[Collected data]
◇ ◇ ◇ ◇ ◇
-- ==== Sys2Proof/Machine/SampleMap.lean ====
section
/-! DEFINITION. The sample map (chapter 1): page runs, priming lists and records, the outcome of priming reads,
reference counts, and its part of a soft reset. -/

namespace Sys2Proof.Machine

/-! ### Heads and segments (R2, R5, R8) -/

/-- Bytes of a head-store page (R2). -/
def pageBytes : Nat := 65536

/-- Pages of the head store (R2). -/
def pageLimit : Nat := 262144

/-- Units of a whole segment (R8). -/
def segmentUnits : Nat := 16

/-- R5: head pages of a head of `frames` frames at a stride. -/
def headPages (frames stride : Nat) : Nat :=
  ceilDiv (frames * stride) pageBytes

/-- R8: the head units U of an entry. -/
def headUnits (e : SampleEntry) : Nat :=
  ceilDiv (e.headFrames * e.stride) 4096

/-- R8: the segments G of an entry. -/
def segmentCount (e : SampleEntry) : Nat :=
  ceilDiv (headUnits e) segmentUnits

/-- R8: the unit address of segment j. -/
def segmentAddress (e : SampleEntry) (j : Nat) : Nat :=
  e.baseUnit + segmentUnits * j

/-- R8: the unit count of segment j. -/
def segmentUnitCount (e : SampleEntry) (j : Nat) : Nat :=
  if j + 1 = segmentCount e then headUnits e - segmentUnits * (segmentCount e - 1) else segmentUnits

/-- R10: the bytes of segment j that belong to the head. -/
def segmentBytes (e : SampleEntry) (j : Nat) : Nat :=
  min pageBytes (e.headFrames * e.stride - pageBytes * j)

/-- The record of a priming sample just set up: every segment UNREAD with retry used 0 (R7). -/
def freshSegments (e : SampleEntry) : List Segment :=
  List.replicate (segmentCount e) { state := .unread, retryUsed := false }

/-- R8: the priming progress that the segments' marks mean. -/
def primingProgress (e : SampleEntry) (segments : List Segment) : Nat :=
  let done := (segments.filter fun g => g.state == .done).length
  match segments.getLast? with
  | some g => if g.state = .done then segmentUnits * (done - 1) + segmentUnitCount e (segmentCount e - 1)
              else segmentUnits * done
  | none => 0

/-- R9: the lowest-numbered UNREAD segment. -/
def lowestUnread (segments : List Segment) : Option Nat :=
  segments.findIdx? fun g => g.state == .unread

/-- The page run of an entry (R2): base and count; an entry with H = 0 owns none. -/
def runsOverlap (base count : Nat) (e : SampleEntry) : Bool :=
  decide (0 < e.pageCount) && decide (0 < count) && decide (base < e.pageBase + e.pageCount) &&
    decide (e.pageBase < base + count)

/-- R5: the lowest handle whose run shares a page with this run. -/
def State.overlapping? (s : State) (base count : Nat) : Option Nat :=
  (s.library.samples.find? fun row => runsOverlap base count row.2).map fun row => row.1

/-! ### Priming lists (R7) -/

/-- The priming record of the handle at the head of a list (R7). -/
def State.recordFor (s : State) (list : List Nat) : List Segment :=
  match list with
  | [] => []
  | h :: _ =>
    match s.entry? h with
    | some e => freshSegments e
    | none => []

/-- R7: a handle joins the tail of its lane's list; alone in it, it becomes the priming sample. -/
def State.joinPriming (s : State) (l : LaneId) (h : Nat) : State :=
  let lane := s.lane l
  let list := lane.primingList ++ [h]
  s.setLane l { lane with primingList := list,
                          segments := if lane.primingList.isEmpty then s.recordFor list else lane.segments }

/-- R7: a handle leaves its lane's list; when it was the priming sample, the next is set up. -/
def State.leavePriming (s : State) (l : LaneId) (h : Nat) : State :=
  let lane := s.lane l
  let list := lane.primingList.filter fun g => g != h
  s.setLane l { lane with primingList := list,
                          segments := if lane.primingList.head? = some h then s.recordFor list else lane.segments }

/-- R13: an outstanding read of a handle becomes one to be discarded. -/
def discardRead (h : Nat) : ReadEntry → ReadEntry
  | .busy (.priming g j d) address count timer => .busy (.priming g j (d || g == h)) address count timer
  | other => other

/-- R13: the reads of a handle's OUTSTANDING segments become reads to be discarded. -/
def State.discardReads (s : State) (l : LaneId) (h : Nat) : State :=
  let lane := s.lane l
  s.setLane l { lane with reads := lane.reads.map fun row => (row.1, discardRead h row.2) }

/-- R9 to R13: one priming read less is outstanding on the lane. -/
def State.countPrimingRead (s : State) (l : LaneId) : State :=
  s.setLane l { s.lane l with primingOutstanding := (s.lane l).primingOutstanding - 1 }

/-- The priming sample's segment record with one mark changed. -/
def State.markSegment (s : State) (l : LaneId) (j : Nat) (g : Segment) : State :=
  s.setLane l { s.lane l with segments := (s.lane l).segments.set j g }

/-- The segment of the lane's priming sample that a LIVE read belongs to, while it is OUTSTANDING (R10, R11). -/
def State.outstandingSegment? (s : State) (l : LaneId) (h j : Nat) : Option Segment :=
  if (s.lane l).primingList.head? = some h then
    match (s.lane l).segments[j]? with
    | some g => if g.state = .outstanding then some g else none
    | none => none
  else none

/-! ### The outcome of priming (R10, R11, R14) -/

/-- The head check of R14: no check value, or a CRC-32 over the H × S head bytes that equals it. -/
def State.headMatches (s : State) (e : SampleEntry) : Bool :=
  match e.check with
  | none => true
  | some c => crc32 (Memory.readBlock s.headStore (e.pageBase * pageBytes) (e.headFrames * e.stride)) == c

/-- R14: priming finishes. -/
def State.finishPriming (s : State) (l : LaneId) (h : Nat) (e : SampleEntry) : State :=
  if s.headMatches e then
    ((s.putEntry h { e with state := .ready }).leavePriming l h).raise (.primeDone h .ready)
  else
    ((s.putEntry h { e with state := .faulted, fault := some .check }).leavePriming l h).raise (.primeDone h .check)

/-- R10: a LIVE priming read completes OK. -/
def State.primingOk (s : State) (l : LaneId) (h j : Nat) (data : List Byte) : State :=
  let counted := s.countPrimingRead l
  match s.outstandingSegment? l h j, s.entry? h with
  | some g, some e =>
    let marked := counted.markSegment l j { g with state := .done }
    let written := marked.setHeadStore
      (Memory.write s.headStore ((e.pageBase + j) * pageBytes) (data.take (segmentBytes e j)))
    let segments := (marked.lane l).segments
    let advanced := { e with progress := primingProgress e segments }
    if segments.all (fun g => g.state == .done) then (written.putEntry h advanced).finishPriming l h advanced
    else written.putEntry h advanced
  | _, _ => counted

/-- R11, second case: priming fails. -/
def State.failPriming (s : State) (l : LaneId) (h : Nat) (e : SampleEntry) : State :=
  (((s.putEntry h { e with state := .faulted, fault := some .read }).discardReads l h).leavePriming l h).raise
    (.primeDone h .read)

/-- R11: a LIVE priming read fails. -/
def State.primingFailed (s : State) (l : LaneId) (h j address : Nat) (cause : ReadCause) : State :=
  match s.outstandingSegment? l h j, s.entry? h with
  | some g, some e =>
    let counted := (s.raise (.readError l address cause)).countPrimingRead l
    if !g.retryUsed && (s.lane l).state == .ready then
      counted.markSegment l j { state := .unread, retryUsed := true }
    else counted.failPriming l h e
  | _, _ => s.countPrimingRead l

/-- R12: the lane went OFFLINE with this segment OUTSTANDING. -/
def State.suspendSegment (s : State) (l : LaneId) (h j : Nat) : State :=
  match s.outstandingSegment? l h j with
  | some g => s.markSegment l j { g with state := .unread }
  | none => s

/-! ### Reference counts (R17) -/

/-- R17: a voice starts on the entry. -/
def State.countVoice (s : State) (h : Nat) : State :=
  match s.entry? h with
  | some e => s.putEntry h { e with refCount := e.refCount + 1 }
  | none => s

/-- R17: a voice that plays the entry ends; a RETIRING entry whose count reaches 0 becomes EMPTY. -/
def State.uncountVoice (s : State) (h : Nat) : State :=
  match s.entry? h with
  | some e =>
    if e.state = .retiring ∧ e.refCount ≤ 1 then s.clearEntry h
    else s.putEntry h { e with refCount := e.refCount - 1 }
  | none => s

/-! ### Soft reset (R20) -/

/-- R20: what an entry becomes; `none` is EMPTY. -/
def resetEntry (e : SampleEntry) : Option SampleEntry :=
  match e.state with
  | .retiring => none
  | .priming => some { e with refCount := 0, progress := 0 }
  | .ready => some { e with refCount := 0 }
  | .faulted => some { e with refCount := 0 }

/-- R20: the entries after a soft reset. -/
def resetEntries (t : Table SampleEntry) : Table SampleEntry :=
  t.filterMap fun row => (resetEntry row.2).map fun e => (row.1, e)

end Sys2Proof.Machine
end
◇ ◇ ◇ ◇ ◇
#### WHAT THE TASK REQUIRES
Exactly how many lines of the records hold "LIVE"? Give the number without any words.

#### EXERCISE RESULT
3